-- ==== Sys2Proof/Laws/PerInstr.lean ====
section
/-!
SUPPORT. What holds of each command as syntax: the family `Scope` says that a command the interface can present carries at most
4,096 bytes of data.
-/
namespace Sys2Proof.Laws.Scope
open Sys2Proof

/-- A command that can be presented carries at most 4,096 bytes. -/
def Statement (i : Instr) : Prop := i.wf = true → i.payload ≤ 4096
.....
Task instructions:
Word for word, print every line above.

Response for this exercise:
-- ==== Sys2Proof/Laws/PerInstr.lean ====
section
/-!
SUPPORT. What holds of each command as syntax: the family `Scope` says that a command the interface can present carries at most
4,096 bytes of data.
-/
namespace Sys2Proof.Laws.Scope
open Sys2Proof

/-- A command that can be presented carries at most 4,096 bytes. -/
def Statement (i : Instr) : Prop := i.wf = true → i.payload ≤ 4096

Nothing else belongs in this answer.